== Exercise requirements ==
Below are the records. Retype exactly the lines between the lines holding "def dataAccesses (src" and "sentBody src off bs (markStale bs.length s)", inclusive.

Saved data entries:
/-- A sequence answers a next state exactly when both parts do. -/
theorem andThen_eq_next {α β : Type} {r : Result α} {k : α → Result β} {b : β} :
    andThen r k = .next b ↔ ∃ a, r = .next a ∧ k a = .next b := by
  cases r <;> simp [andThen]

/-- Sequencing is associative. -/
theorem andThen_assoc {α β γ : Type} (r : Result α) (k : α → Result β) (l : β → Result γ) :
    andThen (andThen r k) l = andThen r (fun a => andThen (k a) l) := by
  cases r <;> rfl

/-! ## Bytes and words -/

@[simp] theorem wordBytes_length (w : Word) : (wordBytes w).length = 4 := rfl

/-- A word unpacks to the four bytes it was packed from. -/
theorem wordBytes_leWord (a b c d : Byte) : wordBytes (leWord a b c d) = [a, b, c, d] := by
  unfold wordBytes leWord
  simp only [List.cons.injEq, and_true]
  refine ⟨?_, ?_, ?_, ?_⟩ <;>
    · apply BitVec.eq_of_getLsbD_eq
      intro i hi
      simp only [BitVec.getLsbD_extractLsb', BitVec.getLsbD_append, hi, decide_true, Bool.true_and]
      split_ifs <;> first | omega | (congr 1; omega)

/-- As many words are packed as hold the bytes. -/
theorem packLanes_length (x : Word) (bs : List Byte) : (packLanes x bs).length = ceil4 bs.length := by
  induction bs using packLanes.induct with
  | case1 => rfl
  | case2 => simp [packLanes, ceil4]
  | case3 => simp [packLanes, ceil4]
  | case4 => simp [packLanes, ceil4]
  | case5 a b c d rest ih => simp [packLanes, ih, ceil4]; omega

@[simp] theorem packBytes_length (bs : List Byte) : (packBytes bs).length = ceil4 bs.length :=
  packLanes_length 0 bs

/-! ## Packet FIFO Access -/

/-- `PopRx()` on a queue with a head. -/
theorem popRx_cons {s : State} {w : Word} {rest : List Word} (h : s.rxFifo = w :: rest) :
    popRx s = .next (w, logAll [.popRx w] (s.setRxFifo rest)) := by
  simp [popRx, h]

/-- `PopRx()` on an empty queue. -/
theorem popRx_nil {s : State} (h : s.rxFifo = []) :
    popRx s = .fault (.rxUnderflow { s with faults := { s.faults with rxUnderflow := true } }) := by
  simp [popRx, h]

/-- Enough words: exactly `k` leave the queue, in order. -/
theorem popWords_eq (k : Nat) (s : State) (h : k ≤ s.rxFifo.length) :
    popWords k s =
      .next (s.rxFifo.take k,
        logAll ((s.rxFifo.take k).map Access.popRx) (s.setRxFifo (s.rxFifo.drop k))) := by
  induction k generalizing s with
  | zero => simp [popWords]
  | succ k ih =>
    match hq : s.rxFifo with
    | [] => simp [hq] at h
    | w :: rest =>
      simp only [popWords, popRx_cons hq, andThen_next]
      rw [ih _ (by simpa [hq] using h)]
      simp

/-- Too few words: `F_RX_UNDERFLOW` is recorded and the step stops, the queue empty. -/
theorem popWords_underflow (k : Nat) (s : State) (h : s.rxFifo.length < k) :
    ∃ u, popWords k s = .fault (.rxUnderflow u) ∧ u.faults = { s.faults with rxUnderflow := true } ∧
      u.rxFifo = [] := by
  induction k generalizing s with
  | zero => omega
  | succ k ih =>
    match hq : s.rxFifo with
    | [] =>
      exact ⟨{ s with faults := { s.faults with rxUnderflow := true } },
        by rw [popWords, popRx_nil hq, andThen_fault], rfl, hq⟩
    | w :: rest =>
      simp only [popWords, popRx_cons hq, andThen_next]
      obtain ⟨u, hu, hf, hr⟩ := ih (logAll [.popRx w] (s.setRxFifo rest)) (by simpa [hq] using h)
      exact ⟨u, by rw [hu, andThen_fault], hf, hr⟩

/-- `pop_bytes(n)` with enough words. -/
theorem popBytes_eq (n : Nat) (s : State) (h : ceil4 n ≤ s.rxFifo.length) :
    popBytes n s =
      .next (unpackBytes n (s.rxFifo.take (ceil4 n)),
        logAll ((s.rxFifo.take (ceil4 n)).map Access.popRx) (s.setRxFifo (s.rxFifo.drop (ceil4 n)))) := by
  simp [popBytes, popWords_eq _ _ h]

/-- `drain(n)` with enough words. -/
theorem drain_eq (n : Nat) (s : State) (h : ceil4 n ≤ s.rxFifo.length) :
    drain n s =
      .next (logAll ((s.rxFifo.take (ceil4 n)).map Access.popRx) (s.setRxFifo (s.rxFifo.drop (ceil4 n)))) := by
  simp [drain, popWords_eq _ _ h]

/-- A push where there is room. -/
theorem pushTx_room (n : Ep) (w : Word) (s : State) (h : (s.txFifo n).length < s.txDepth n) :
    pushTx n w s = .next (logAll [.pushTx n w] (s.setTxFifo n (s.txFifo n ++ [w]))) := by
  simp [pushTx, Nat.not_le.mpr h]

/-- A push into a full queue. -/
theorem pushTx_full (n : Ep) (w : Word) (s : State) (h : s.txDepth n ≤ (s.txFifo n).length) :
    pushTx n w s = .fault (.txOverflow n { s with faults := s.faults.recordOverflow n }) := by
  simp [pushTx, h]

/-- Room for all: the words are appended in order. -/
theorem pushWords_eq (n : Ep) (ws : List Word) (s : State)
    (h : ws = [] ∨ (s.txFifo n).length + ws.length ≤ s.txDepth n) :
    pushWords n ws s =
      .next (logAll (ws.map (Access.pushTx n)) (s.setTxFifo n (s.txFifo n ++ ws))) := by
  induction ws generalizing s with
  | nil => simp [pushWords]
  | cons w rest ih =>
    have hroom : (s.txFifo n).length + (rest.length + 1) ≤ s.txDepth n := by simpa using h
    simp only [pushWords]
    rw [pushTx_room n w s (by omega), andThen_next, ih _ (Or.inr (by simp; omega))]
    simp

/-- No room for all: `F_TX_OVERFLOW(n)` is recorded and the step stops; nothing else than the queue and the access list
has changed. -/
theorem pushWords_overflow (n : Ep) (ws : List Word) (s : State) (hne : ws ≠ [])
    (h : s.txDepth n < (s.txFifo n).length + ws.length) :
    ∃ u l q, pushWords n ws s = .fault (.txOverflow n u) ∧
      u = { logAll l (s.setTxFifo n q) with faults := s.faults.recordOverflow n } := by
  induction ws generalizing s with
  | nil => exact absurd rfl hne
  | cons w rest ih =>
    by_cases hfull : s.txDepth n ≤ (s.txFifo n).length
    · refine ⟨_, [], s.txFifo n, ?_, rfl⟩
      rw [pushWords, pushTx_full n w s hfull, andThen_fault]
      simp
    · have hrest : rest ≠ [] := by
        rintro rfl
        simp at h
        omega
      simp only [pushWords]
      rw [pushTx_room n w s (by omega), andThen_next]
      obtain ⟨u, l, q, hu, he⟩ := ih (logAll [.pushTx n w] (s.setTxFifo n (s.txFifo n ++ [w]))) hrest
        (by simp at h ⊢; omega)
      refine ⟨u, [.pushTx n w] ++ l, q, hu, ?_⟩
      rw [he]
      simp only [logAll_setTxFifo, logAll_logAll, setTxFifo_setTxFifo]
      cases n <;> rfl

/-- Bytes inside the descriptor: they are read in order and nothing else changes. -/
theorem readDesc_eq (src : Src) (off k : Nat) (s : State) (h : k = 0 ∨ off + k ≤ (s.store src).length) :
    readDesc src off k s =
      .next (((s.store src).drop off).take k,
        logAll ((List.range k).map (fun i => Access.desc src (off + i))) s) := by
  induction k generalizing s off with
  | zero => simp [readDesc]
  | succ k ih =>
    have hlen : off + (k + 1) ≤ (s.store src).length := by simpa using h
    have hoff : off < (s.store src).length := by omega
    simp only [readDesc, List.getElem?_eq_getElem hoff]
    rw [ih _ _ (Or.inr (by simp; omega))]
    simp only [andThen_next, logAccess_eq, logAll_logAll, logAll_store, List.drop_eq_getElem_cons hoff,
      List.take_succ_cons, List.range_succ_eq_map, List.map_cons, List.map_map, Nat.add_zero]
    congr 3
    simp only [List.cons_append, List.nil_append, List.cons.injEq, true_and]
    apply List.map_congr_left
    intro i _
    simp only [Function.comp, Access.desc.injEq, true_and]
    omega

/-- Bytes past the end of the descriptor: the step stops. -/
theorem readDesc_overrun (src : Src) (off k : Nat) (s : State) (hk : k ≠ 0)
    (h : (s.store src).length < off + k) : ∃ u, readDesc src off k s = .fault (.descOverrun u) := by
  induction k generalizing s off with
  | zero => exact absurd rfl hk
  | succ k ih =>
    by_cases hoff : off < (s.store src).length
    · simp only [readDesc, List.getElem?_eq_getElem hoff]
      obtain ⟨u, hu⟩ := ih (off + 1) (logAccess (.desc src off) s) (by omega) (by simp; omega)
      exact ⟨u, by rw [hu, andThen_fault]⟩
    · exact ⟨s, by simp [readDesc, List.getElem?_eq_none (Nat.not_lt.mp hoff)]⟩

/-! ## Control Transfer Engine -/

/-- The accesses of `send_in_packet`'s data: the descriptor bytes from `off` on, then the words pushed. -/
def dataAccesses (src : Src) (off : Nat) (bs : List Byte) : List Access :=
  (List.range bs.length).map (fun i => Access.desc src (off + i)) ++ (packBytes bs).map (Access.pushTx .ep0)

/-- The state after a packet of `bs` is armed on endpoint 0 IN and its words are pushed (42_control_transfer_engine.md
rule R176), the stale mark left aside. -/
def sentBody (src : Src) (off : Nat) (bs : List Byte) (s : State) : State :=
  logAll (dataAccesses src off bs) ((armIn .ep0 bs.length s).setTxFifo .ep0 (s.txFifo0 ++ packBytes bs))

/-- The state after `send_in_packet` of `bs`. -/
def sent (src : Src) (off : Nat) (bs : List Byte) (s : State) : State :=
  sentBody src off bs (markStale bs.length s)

...

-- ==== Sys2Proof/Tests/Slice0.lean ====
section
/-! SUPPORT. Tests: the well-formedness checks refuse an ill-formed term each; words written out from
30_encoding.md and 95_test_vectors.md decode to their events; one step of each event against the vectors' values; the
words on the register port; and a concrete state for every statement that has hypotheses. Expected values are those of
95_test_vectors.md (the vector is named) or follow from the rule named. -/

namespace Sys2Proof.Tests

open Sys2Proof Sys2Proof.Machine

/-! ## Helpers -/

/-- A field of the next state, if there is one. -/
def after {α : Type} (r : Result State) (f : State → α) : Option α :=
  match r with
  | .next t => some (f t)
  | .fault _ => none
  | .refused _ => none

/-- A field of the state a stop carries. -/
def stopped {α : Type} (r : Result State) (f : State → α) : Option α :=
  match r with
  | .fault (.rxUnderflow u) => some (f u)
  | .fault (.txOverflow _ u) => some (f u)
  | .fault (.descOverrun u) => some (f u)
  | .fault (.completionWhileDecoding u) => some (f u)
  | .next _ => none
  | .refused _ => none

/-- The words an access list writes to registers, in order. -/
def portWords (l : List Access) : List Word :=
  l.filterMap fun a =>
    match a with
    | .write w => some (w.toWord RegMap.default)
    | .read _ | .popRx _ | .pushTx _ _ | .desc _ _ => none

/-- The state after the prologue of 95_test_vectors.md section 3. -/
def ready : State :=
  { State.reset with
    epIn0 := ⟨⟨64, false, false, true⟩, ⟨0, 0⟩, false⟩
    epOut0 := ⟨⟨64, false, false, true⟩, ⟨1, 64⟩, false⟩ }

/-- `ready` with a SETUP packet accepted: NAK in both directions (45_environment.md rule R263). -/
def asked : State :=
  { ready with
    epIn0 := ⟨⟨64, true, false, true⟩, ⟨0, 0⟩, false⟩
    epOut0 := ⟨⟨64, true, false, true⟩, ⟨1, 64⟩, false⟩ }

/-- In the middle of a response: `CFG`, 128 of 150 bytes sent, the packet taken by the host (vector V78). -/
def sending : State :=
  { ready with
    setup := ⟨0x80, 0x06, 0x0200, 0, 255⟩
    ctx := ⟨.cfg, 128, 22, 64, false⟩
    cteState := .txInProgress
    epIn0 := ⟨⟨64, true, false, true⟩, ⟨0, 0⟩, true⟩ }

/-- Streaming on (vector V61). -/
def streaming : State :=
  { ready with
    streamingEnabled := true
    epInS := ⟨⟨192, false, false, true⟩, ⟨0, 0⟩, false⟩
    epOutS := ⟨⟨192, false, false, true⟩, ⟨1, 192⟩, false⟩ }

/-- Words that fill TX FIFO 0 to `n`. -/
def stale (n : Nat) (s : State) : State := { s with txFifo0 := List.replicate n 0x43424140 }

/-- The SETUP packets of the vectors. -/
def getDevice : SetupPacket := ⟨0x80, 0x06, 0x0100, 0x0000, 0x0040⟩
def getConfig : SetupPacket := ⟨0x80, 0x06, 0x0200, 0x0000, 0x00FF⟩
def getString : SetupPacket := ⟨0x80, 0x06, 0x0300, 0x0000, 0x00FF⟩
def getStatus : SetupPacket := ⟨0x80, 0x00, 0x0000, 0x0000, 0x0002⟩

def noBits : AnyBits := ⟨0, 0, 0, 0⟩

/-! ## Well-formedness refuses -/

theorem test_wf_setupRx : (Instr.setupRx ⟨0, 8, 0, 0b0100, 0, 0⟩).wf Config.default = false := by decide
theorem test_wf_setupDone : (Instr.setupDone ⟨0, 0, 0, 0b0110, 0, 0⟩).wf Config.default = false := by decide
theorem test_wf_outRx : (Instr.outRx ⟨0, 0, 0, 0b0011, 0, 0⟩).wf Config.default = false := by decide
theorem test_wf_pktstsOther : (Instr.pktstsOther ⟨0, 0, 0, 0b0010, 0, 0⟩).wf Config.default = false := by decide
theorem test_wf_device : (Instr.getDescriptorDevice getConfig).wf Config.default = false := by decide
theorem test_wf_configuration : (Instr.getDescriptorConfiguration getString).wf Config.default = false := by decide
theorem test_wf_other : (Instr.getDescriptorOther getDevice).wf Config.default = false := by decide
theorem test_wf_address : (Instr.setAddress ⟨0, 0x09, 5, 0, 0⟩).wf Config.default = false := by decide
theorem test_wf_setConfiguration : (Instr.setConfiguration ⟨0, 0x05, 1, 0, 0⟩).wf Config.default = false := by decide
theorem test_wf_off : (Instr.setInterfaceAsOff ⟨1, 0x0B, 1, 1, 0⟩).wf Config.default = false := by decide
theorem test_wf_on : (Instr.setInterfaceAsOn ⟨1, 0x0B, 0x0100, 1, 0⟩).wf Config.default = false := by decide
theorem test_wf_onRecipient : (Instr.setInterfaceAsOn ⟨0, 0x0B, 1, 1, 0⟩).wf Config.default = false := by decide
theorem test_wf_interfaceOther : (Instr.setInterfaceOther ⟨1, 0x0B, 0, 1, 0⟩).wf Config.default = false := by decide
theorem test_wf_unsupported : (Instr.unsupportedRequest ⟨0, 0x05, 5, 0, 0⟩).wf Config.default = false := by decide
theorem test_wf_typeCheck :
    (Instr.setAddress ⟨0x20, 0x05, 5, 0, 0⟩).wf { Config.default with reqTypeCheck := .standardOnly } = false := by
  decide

== Written answer ==
def dataAccesses (src : Src) (off : Nat) (bs : List Byte) : List Access :=
  (List.range bs.length).map (fun i => Access.desc src (off + i)) ++ (packBytes bs).map (Access.pushTx .ep0)

/-- The state after a packet of `bs` is armed on endpoint 0 IN and its words are pushed (42_control_transfer_engine.md
rule R176), the stale mark left aside. -/
def sentBody (src : Src) (off : Nat) (bs : List Byte) (s : State) : State :=
  logAll (dataAccesses src off bs) ((armIn .ep0 bs.length s).setTxFifo .ep0 (s.txFifo0 ++ packBytes bs))

/-- The state after `send_in_packet` of `bs`. -/
def sent (src : Src) (off : Nat) (bs : List Byte) (s : State) : State :=
  sentBody src off bs (markStale bs.length s)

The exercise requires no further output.